**ABOUT THIS EXERCISE:** The answer must be every line of the records below that holds the word "carvePoison".

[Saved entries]

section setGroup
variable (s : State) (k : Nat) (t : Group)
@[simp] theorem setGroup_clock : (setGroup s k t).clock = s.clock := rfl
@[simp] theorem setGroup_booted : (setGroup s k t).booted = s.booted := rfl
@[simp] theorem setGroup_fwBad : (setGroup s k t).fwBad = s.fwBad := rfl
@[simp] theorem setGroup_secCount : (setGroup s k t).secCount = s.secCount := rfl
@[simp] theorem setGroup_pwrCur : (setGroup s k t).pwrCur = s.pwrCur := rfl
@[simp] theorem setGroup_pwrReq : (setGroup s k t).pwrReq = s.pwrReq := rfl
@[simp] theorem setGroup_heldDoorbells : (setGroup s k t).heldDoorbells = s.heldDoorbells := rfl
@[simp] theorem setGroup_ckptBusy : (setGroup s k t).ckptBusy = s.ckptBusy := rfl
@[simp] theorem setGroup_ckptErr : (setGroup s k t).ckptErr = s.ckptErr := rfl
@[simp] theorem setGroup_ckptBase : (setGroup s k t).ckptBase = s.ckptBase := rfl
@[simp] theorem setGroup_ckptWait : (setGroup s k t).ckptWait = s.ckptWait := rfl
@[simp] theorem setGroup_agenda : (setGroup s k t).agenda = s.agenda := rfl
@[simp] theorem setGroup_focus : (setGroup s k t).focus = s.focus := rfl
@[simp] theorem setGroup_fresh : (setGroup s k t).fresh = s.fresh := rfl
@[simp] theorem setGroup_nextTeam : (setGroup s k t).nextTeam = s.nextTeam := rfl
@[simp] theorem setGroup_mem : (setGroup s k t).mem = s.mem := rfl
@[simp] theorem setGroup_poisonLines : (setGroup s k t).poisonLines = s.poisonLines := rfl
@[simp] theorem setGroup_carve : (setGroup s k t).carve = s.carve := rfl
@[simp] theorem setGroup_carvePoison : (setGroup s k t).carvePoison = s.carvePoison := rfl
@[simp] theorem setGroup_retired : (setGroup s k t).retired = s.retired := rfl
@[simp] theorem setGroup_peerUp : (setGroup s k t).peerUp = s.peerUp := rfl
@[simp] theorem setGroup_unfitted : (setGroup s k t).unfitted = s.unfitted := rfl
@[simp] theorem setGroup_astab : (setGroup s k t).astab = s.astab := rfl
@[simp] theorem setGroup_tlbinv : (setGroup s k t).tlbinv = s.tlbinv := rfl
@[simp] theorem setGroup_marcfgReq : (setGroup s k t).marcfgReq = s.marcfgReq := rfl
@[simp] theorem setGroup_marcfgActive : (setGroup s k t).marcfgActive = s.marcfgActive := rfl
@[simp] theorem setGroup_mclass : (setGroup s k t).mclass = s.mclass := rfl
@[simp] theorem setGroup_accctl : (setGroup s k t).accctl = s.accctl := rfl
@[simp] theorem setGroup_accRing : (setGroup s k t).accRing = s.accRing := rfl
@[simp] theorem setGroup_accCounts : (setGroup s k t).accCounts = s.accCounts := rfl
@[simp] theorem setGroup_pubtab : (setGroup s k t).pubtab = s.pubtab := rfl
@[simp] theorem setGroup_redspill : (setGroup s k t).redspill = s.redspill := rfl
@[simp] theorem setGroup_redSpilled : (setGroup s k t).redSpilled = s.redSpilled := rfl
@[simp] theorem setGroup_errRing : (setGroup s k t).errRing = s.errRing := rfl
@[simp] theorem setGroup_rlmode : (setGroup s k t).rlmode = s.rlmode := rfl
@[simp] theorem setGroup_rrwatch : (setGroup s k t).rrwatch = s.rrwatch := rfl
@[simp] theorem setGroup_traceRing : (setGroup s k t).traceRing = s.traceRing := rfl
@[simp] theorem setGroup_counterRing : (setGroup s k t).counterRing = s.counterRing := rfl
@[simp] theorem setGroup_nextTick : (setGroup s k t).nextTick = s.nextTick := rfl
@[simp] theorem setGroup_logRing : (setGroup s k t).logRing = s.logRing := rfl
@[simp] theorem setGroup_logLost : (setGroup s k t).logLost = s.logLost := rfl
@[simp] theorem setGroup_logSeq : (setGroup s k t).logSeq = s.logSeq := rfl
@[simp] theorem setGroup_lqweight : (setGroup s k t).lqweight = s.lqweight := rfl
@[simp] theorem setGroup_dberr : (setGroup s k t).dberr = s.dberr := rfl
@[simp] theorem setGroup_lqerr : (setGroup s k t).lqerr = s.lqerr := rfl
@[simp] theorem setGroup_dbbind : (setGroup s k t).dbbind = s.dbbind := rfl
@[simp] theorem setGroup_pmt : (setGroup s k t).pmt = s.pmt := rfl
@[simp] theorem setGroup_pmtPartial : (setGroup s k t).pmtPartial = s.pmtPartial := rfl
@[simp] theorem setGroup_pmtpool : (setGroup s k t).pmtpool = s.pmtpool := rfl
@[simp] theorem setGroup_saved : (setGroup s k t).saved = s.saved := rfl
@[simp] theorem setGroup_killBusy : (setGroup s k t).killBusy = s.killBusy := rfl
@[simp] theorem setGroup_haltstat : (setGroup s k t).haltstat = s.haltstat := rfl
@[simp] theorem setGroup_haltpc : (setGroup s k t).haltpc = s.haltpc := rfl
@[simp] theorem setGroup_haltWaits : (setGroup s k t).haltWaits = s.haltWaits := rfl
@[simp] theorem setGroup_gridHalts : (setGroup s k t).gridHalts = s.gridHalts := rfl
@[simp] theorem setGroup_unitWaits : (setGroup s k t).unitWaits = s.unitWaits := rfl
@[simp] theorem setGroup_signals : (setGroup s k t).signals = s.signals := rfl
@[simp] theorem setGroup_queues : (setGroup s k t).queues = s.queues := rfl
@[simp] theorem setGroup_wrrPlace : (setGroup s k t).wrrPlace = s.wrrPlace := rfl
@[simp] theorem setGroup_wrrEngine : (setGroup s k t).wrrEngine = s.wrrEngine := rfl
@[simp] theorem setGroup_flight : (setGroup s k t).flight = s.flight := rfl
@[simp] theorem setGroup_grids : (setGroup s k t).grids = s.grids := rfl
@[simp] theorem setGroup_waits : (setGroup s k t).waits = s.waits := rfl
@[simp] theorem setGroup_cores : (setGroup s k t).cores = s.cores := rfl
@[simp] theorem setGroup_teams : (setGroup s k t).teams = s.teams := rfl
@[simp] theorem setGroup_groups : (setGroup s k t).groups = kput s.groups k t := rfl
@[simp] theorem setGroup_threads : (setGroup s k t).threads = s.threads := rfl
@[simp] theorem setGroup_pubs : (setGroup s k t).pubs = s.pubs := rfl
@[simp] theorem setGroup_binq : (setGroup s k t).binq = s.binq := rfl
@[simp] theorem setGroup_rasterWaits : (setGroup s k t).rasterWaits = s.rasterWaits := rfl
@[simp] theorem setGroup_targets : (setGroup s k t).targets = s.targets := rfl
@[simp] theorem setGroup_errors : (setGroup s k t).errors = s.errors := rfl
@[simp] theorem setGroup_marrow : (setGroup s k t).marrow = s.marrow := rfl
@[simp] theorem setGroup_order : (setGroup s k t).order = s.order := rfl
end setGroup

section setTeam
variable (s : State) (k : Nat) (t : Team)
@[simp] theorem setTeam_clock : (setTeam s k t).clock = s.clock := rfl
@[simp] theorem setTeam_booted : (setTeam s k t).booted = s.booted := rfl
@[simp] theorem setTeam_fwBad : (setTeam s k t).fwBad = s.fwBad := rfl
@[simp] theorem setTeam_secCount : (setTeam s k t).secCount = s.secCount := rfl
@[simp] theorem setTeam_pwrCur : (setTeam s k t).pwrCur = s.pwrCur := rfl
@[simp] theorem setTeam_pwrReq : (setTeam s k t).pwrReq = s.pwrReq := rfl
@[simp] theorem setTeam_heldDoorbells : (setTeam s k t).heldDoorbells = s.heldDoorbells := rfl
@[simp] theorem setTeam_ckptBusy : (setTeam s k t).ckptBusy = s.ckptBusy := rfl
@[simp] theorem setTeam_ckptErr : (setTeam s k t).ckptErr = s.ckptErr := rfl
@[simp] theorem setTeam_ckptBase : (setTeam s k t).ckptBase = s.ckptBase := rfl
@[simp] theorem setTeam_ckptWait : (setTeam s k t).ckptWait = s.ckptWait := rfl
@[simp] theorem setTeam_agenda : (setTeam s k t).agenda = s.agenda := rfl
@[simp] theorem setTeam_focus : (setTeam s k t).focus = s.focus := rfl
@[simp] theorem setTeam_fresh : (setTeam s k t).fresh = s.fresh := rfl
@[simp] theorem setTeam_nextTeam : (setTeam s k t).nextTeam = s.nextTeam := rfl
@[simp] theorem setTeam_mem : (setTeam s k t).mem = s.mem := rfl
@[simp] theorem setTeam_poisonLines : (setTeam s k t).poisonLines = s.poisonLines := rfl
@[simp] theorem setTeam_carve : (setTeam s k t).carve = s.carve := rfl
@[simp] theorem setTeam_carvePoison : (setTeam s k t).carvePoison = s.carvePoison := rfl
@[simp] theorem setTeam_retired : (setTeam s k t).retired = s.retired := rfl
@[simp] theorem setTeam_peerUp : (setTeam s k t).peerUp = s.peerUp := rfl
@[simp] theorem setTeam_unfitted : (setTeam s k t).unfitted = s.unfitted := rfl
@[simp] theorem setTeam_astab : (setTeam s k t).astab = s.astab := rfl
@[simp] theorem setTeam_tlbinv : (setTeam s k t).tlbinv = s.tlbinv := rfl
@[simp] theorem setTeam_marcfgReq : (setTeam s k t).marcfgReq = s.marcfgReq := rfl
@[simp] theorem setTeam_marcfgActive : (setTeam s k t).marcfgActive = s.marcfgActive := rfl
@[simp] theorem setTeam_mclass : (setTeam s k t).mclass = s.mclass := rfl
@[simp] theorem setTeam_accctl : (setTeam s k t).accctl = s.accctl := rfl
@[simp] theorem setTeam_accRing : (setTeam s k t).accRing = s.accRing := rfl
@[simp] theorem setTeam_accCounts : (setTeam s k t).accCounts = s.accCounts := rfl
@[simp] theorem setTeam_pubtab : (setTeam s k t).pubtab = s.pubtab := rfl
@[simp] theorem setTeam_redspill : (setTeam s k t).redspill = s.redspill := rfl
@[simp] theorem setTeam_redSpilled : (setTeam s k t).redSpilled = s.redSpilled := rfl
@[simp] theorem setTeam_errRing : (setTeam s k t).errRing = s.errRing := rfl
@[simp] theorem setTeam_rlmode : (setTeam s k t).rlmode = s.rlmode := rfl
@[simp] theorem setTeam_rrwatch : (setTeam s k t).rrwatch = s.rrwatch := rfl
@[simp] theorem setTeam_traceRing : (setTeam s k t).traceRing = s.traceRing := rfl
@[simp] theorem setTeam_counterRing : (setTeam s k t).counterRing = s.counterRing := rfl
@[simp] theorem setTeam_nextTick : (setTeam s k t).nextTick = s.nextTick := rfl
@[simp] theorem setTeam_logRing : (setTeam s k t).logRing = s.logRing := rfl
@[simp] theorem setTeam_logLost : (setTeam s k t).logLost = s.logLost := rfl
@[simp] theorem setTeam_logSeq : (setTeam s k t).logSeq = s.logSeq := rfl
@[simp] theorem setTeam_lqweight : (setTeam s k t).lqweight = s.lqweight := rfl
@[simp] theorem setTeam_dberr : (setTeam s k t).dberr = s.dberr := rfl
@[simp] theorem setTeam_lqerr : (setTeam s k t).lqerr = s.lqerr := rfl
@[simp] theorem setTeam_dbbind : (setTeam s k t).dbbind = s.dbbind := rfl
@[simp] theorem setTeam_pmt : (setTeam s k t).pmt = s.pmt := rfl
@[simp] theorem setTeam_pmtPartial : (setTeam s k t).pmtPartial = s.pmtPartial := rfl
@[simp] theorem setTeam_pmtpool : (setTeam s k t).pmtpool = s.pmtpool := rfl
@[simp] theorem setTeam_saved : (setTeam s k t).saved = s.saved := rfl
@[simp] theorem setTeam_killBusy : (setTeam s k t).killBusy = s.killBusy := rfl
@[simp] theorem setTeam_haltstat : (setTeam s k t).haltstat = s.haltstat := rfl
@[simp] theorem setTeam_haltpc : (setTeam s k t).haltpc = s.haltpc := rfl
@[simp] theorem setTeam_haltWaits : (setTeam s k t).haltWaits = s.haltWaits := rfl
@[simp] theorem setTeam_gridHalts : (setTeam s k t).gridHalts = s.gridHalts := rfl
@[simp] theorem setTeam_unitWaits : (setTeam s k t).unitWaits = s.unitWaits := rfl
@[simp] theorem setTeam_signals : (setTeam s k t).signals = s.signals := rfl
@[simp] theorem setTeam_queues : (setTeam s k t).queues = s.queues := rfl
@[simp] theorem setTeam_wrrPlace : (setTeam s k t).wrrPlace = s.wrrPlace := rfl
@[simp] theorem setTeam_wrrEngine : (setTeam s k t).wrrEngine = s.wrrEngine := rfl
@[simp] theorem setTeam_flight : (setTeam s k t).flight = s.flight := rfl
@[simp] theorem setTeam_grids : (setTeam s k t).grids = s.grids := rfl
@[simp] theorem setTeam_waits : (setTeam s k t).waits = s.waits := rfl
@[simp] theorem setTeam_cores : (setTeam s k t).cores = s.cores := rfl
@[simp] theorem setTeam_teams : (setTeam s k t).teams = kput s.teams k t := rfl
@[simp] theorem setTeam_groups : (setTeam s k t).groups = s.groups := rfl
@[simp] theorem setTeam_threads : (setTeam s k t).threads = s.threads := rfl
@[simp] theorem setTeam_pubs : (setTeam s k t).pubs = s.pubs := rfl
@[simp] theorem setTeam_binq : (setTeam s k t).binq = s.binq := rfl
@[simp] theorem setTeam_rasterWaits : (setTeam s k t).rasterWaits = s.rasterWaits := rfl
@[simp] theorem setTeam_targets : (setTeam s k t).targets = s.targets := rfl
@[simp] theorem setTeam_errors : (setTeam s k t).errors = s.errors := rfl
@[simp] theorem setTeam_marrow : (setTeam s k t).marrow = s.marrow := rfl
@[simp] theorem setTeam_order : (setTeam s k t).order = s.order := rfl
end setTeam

**RESULT OF THE TASK:**
@[simp] theorem setGroup_carvePoison : (setGroup s k t).carvePoison = s.carvePoison := rfl
@[simp] theorem setTeam_carvePoison : (setTeam s k t).carvePoison = s.carvePoison := rfl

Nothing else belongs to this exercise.